La barricada cayó poco después, los legionarios entraron barriendo todo y yo hice algo, que cincuenta años después, aún me da pudor contar. En mi descargo decir que debió actuar el instinto de supervivencia. Somos animales, y así me comporté. Desnudé a mi hermano, me costó por la rigidez del cuerpo y me vestí su sotana, juro que a pesar de la pólvora, de la sangre, de la suciedad, aún olía a él. Como pude le eché encima una camisa, y en ropa interior, desnudo a los ojos de cualquiera, me lo cargué al hombro y me encaminé a casa de mi madre. Con la confusión reinante me costó horas llegar, pero nadie molestó a un cura lleno de sangre que acarreaba un cuerpo. Por el camino, le pedí perdón cien veces, mil por lo menos, también me enfadé con él por cómo se lo iba a tomar mi madre, me daba más miedo presentarme ante ella que enfrentarme a los legionarios. Es justo decir que recuerdo aquellas horas como si le hubieran pasado a otro. Esa sensación de flotar en una dimensión paralela fue la que se instauró en mi vida en los siguientes 9 años. 9 años cercado por la muerte.

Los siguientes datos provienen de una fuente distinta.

-- ==== Sys2Proof/Machine/Spills.lean ====
section
/-! DEFINITION. Surface memory as it is given out (R158 to R161, R281, R282, R304, R457): victims and room, spilling
and restoring a handle (R160, R286, R287), the LLC partition (R24, R25), and GDDR 7 frames on the move (R157). -/

namespace Sys2Proof.Machine

open Assoc Bits

/-! ### Room (R24, R159, R161) -/

/-- The first stack offset of the LLC rows under a size (R24). -/
def llcStart (k : BitVec 3) : Nat := (16384 - 2048 * k.toNat) * 2 ^ 18

/-- The first offset of the LLC rows of a stack; while a size change is in progress, under the larger size (log 14). -/
def llcLimit (s : State) (stack : Nat) : Nat :=
  let k := s.stackAt stack
  if k.busy then min (llcStart k.llcsz) (llcStart k.target) else llcStart k.llcsz

/-- An alignment of BASE (R284, R285). -/
def baseAlign (h : Sfte) : Nat := if isRaw h then 2 ^ 18 else 256

/-- Two extents share no byte. -/
def apart (a b : Sfte) : Bool := a.base + handleBytes a ≤ b.base || b.base + handleBytes b ≤ a.base

/-- The rows of a handle lie below the LLC rows of both stacks, and share none with a handle of a list. -/
def rowsFree (s : State) (h : Sfte) (hs : List (Nat × Sfte)) : Bool :=
  h.base + handleBytes h ≤ llcLimit s 0 && h.base + handleBytes h ≤ llcLimit s 1 && hs.all fun e => apart h e.2

/-- Handles whose rows are taken: all but the spilled ones. -/
def takers (s : State) : List (Nat × Sfte) := s.handles.filter fun e => e.2.state != .spilled

/-- A BASE within the bounds of R159. -/
def baseOk (s : State) (h : Sfte) (base : Nat) : Bool :=
  base % baseAlign h == 0 && rowsFree s { h with base := base } (takers s)

/-- The lowest such BASE (log 6). -/
def lowestBase (s : State) (h : Sfte) : Option Nat :=
  let a := baseAlign h
  let ends := (takers s).map fun e => (e.2.base + handleBytes e.2 + a - 1) / a * a
  ((0 :: ends).filter (baseOk s h)).foldl (fun m b => match m with | some x => some (min x b) | none => some b) none

/-! ### Pins and victims (R159, R281, R304) -/

/-- A near-bank or Prospector command names the handle. -/
def pinned (s : State) (key : Nat) : Bool := s.ops.any fun e => e.2.pins.contains key

/-- A draw that has not completed is bound to the handle. -/
def drawn (s : State) (key : Nat) : Bool :=
  s.launches.any fun e => e.2.phase != .complete && match e.2.draw with
    | some d => (drawHandles d).any fun h => e.2.ctx * 4096 + h == key
    | none => false

/-- A handle goes before another: lower priority, then less recently used, then the lower context and handle. -/
def spillsBefore (a b : Nat × Sfte) : Bool :=
  a.2.pri < b.2.pri || a.2.pri == b.2.pri &&
    (a.2.lastUse < b.2.lastUse || a.2.lastUse == b.2.lastUse && a.1 < b.1)

/-- The first of some handles in that order. -/
def firstToGo : List (Nat × Sfte) → Option (Nat × Sfte)
  | [] => none
  | e :: es => match firstToGo es with
    | none => some e
    | some b => if spillsBefore b e then some b else some e

/-- The victim of an allocation. -/
def victim (s : State) (pri : Nat) : Option Nat :=
  (firstToGo (s.handles.filter fun e => e.2.state == .resident && !pinned s e.1 && decide (e.2.pri ≤ pri))).map (·.1)

def setHandleState (s : State) (key : Nat) (st : HandleState) : State :=
  { s with handles := upd s.handles key fun h => { h with state := st } }

/-! ### Spilling and restoring (R160, R161) -/

/-- SPILL_FLIP (R160): every tile has been copied, and the handle flips to spilled. -/
def execSpillFlip (ctx hn : Nat) (s : State) : Outcome :=
  match s.handle? ctx hn with
  | none => .next s
  | some h =>
    if h.state ≠ .spilling then .next s
    else .next (setHandleState (forgetCopies (toCompressor s (ctx * 4096 + hn) h)) (ctx * 4096 + hn) .spilled)

/-- RESTORE_FLIP (R161): every tile has been copied back, and the handle flips to resident. -/
def execRestoreFlip (ctx hn : Nat) (s : State) : Outcome :=
  match s.handle? ctx hn with
  | none => .next s
  | some h =>
    if h.state ≠ .restoring then .next s
    else .next (setHandleState (forgetCopies (toBanks s (ctx * 4096 + hn) h)) (ctx * 4096 + hn) .resident)

/-! ### Restores (R161) -/

/-- A handle is restored before another: higher priority, then the lower context and handle. -/
def restoresBefore (a b : Nat × Sfte) : Bool := a.2.pri > b.2.pri || a.2.pri == b.2.pri && a.1 < b.1

/-- Spilled handles in the order in which they are restored. -/
def insertRestore (e : Nat × Sfte) : List (Nat × Sfte) → List (Nat × Sfte)
  | [] => [e]
  | b :: bs => if restoresBefore e b then e :: b :: bs else b :: insertRestore e bs

def restoreOrder (s : State) : List (Nat × Sfte) :=
  (s.handles.filter fun e => e.2.state == .spilled).foldl (fun l e => insertRestore e l) []

/-- Spilled handles that fit begin to be restored, as after each SFFREE and each launch completion. -/
def startRestores (s : State) : State :=
  (restoreOrder s).foldl (fun s e =>
    if rowsFree s e.2 ((takers s).filter fun x => x.1 != e.1) then setHandleState s e.1 .restoring else s) s

/-! ### Allocation and freeing (R159, R282, R457) -/

/-- The entry of an image of 32 bytes (R282). -/
def readSfte (bs : List Byte) : Sfte :=
  { spill := memField bs 192 64, rmap := memField bs 128 64, base := 0, hm1 := memField bs 82 14, wm1 := memField bs 68 14,
    pri := memField bs 64 4, fmt := memField bs 59 5, ms4 := memField bs 58 1 == 1, layout := memField bs 56 2,
    comp := memField bs 54 2, state := .resident, serial := 0, lastUse := 0 }

/-- An image that stops its queue (R282). -/
def sfteBad (bs : List Byte) : Bool :=
  let h := readSfte bs
  memField bs 0 54 != 0 || decide (h.fmt ≥ 12) || decide (h.layout ≥ 2) || decide (h.comp ≥ 2) ||
  (h.layout == 1) != (h.fmt == 11) || (h.layout == 1 && (h.wm1 != 0 || h.ms4)) || h.spill % 65536 != 0 ||
  h.rmap % 64 != 0

/-- BASE written into the image; a mapping that has changed drops it. -/
def writeBase (s : State) (r : AllocReq) (base : Nat) : State :=
  match resolve s (ctxAgent (contextRoot s r.ctx) r.priv false) .store (r.image + 12) 4 with
  | .ok h => markHit (storeHit s h 4 base) h
  | .error _ => s

/-- The handle allocated at a BASE, its status written. -/
def allocateAt (s : State) (r : AllocReq) (base : Nat) : State :=
  let (n, s) := s.freshId
  let s := s.setHandle r.ctx r.handle { r.entry with base := base, serial := n }
  statusWord (writeBase s r base) r.status (if r.spilled then 2 else 1)

/-- What an allocation comes to for now. -/
inductive AllocStep where
  | done (s : State)
  | waits (s : State) (r : AllocReq)

/-- One act of an allocation (R159): the BASE that the device proposes if the bounds admit it, else the lowest; where no
BASE fits, a restore is abandoned, or a spill in progress awaited, or a victim spilled. -/
def allocAct (s : State) (r : AllocReq) (base : Nat) : AllocStep :=
  if (s.handle? r.ctx r.handle).isSome then .done (statusWord s r.status 4)
  else if baseOk s r.entry base then .done (allocateAt s r base)
  else match lowestBase s r.entry with
  | some b => .done (allocateAt s r b)
  | none => match firstToGo (s.handles.filter fun e => e.2.state == .restoring) with
    | some e => .waits (setHandleState s e.1 .spilled) r
    | none =>
      if s.handles.any fun e => e.2.state == .spilling then .waits s r
      else match victim s r.entry.pri with
        | some k => .waits (setHandleState s k .spilling) { r with spilled := true }
        | none => .done (statusWord s r.status 3)

/-- The handle freed in whatever state (R457); then restores begin (R161). -/
def freeHandle (s : State) (key : Nat) : State :=
  let s := { s with handles := erase s.handles key }
  startRestores (zeroRange (zeroRange s (shadowLoc key 0 0) (2 ^ 33)) (shadowLoc key 1 0) (2 ^ 33))

/-! ### The LLC partition (R24, R25) -/

/-- SMCFG as it reads (R24). -/
def smcfg (k : Stack) : Word :=
  BitVec.ofNat 32 ((if k.refused then 512 else 0) + (if k.busy then 256 else 0) + k.llcsz.toNat)

/-- Handles with bytes in rows that join the LLC spill (R25); a pinned one waits (R281). A restore into such rows is
abandoned at once (log 28; DESIGN CHOICE: R25 names resident handles only, and R161 abandons a restore for an allocation). -/
def clearLlcRows (s : State) (stack : Nat) : State :=
  let lim := llcStart (s.stackAt stack).target
  { s with handles := s.handles.map fun e =>
      if e.2.base + handleBytes e.2 ≤ lim then e
      else match e.2.state with
        | .resident => if pinned s e.1 then e else (e.1, { e.2 with state := .spilling })
        | .restoring => (e.1, { e.2 with state := .spilled })
        | .spilling | .spilled => e }

/-- SMCFG written (R24, R25). -/
def writeSmcfg (s : State) (stack : Nat) (v : Word) : State :=
  let k := s.stackAt stack
  let n := field v 0 3
  let k := { k with refused := (k.refused && !bit v 9) || decide (n.toNat > 4) }
  if n.toNat > 4 ∨ k.busy ∨ n = k.llcsz then s.setStack stack k
  else clearLlcRows (s.setStack stack { k with busy := true, target := n }) stack

/-- LLCSZ_WRITE (R25). -/
def execLlcszWrite (stack : Nat) (v : Word) (s : State) : Outcome :=
  .next (if stack < 2 then writeSmcfg s stack v else s)

/-- LLC_RESIZE_COMPLETE (R25): once no handle lies in rows that join the LLC; its lines are written back and go. -/
def execLlcResizeComplete (stack : Nat) (s : State) : Outcome :=
  let k := s.stackAt stack
  if !k.busy then .next s
  else
    let s := clearLlcRows s stack
    if (takers s).any fun e => e.2.base + handleBytes e.2 > llcStart k.target then .next s
    else .next ({ s with llc := s.llc.filter fun e => stackOfLine e.1 != stack }.setStack stack
      { k with busy := false, llcsz := k.target })

/-! ### Frames on the move (R157) -/

/-- Where a frame lies now. -/
def frameAt (s : State) (f : Nat) : Nat := get f s.frames f

/-- A frame of GDDR 7. -/
def isFrame (f : Nat) : Bool := decide (f < gddrEnd / 65536)

/-- FRAME_MIGRATION (R157): the controller of frame `src` begins to move it to frame `dst` of the same device. From
here on writes apply to both copies. -/
def execFrameMigration (src dst : Nat) (s : State) : Outcome :=
  if !isFrame src || !isFrame dst || src % 32 != dst % 32 || dst == frameAt s src ||
      s.moves.any fun m => m.1 == src || m.2 == dst then .next s
  else .next { copyRange s (frameAt s src * 65536) (dst * 65536) 65536 with moves := s.moves ++ [(src, dst)] }

/-- FRAME_MIGRATION_FLIP (R157): the entry flips in one step; no cache keeps a line of the old frame. -/
def execFrameMigrationFlip (src : Nat) (s : State) : Outcome :=
  match s.moves.find? fun m => m.1 == src with
  | none => .next s
  | some (_, dst) => .next { forgetCopies s with
      llc := s.llc.filter fun e => e.1 / 512 != frameAt s src,
      moves := s.moves.filter (·.1 != src),
      frames := if dst = src then erase s.frames src else set s.frames src dst }

end Sys2Proof.Machine
end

Cuando mi madre sintió abrirse la puerta de casa y me vio entrar, ella ya era otro cadáver. No me habló, no me preguntó si había ido a buscarlo, sabía que no lo había hecho. Mi altanera mirada no podía ocultar mi desasosiego, mi pesadumbre, mi remordimiento. Pero no lo iba a reconocer, ¡eso nunca! Le conté a mi madre que habían sido los que ella consideraba buenos los que le habían matado, que los míos no. No me contestó, yo me convencí de que no tenía la culpa, que aunque hubiera pasado la noche y el día buscándolo no lo hubiera encontrado pues no se me había ocurrido que estuviera tras una barricada. Si ya odiaba a los fascistas, ahora tenía otro motivo más pues me habían matado a mi hermano, a mi único hermano. Durante años no asumí que a lo mejor podría haberlo salvado, que tal vez lo hubiera encontrado. Tardé años en asumir que no fui a buscarlo por celos, por esos celos que siempre me consumieron, celos infantiles, celos asesinos.

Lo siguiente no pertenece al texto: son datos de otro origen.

/-- The rows of a copy from `row` on: the state, rows completed, whether data was uncorrectable, how it ended. A row for a
slot is read before the slot is acquired, so that one which an address stops takes no slot (log 16). Where source and
destination overlap, the elements move in increasing z, y, x (log 28; DESIGN CHOICE: R308 leaves the order open). -/
def copyRows (o : EngineOp) (r : List Byte) : Nat → Nat → Bool → State → State × Nat × Bool × CopyEnd
  | 0, row, bad, s => (s, row, bad, .code (if bad then 0x82 else 0))
  | n + 1, row, bad, s =>
    if cdCb r then
      match copySlot s o r with
      | .error c => (s, row, bad, .code c)
      | .ok none => (s, row, bad, .waits)
      | .ok (some (s1, loc, h)) => match sourceRow o (cdSize r) (rowSrc r row) (cdNx r) 0 bad s with
        | (s, some c) => (s, row, bad, .code c)
        | (_, none) => match moveRow o (cdSize r) (rowSrc r row) (fun x => .ok (loc + x * cdSize r)) (cdNx r) 0 bad s1 with
        | (s, bad, some c) => (s, row, bad, .code c)
        | (s, bad, none) => copyRows o r n (row + 1) bad (cbRelease s o.core h)
    else
      match moveRow o (cdSize r) (rowSrc r row) (fun x => .error (rowDst r row x)) (cdNx r) 0 bad s with
      | (s, bad, some c) => (s, row, bad, .code c)
      | (s, bad, none) => copyRows o r n (row + 1) bad s

/-- n consecutive bytes reach the scratchpad aperture (R135). -/
def reachesSpad (va : DWord) (n : Nat) : Bool := decide (0xFFFFFF0000000000 < va.toNat + n)

/-- A scratchpad address in a copy that has no block: at any row (R308). -/
def noSlice (o : EngineOp) (r : List Byte) : Bool :=
  o.group.isNone && (cdCb r || (List.range (cdNy r * cdNz r)).any fun row =>
    reachesSpad (rowDst r row 0) (cdNx r * cdSize r) ||
    match rowSrc r row 0 with | .ok va => reachesSpad va (cdNx r * cdSize r) | .error _ => false)

/-- A ring detached with its final status; its block's slice is free with the last (R313). -/
def endRing (s : State) (oid : Nat) (o : EngineOp) (w : Word) : State :=
  let s := finishOp s oid w
  match o.block with
  | some b => scrubSlice s b
  | none => s

/-- Entries completed since the attachment. -/
def ringCount (r : RingInfo) : Nat := (r.done + 2 ^ 32 - r.start) % 2 ^ 32

/-- COPY_COMPLETE (R306, R308, R309, R313): a copy moves its rows, up to a slot that is not free; a detached ring that
has caught up ends. -/
def execCopyComplete (oid : Nat) (s : State) : Outcome :=
  match s.op? oid with
  | none => .next s
  | some o => match o.kind with
    | .copy r =>
      if noSlice o r then .next (finishOp s oid (finalStatus 0x80 0 0))
      else match copyRows o r (cdNy r * cdNz r - o.rows) o.rows o.poisoned s with
        | (s, n, _, .code c) => .next (finishOp s oid (finalStatus c n 0))
        | (s, n, bad, .waits) => .next (s.setOp oid { o with rows := n, poisoned := bad })
    | .ring r =>
      .next (if r.detaching && r.done == r.notify then endRing s oid o (finalStatus 0 (ringCount r) 0) else s)
    | .cpred _ | .ivsld _ | .bmac _ | .embw _ => .next s

/-! ### Copy rings (R310 to R313) -/

/-- Entries published and not completed, modulo 2^32. -/
def ringLag (r : RingInfo) (notify : Nat) : Nat := (notify + 2 ^ 32 - r.done) % 2 ^ 32

/-- RING_NOTIFY_READ (R312): NOTIFY read; too large a distance stops the ring. -/
def execRingNotifyRead (oid : Nat) (s : State) : Outcome :=
  match s.op? oid with
  | none => .next s
  | some o => match o.kind with
    | .ring r =>
      if r.detaching then .next s
      else
        let n := readNat s ((sliceOf s o).1 + r.header) 4
        if ringLag r n > 2 ^ r.log2n then .next (endRing s oid o (finalStatus 0x80 (ringCount r) 0))
        else .next (s.setOp oid { o with kind := .ring { r with notify := n } })
    | .copy _ | .cpred _ | .ivsld _ | .bmac _ | .embw _ => .next s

Pasados unos minutos, mi madre, con una voz que no parecía suya me ordenó que me quitara la sotana. La abrazó y se sentó en el suelo acariciando la cara de Pablo. Su boca emitía un lamento que más parecía el aullido de un perro. Cogía la cabeza de Pablo y se acunaba con ella. Yo desnudo la contemplé, pero unos golpes en la puerta me despertaron de esa ensoñación. Debía huir, huir de casa, huir de la ciudad. En Sevilla no había refugio seguro para los republicanos, y mucho menos para mí, experto en explosivos de la CNT. Mi cabeza tenía un precio muy elevado. Subí a mi cuarto, me puse ropa limpia. Escuché a mi madre hablar con los vecinos abajo, no podía ir con ellos. No podía despedirme de ella. Salté por la ventana de mi dormitorio al patio del vecino y por los patios traseros, como de adolescente me escapaba para ir con Malele, me fui alejando de mi hogar, de mi familia, de todo lo conocido, de Estrella la madre más buena del mundo. No volví a verla hasta 3 años después. Me crucé con ella y la reconocí al momento, iba con tu madre de la mano, esperaba paciente entre una muchedumbre que hacía cola para montar en camiones y huir hacia los Pirineos. Me sorprendió encontrarla allí, dudé si me había equivocado, me acerqué y al oír su nombre se volvió. No entendía por qué estaba allí, yo la hacía en casa, en la tranquilidad de su hogar de Sevilla. Mis padres jamás se metieron en política, no entendía por qué había tenido que huir también. No estaba preparado para escuchar lo que me contó en esas cinco horas que pasamos juntos hasta que dejé a las dos montadas en un camión de un amigo mío. Volví a verlas en Francia, y después nos carteamos durante el resto de su vida. Me había perdonado, de hecho nunca me culpó de la muerte de Pablo, yo en cambio no me perdono. Entonces me dijo una frase que jamás he olvidado:

-Tú te preocupas de ti mismo, por eso siempre saldrás adelante. Tu hermano sólo se preocupaba de los demás.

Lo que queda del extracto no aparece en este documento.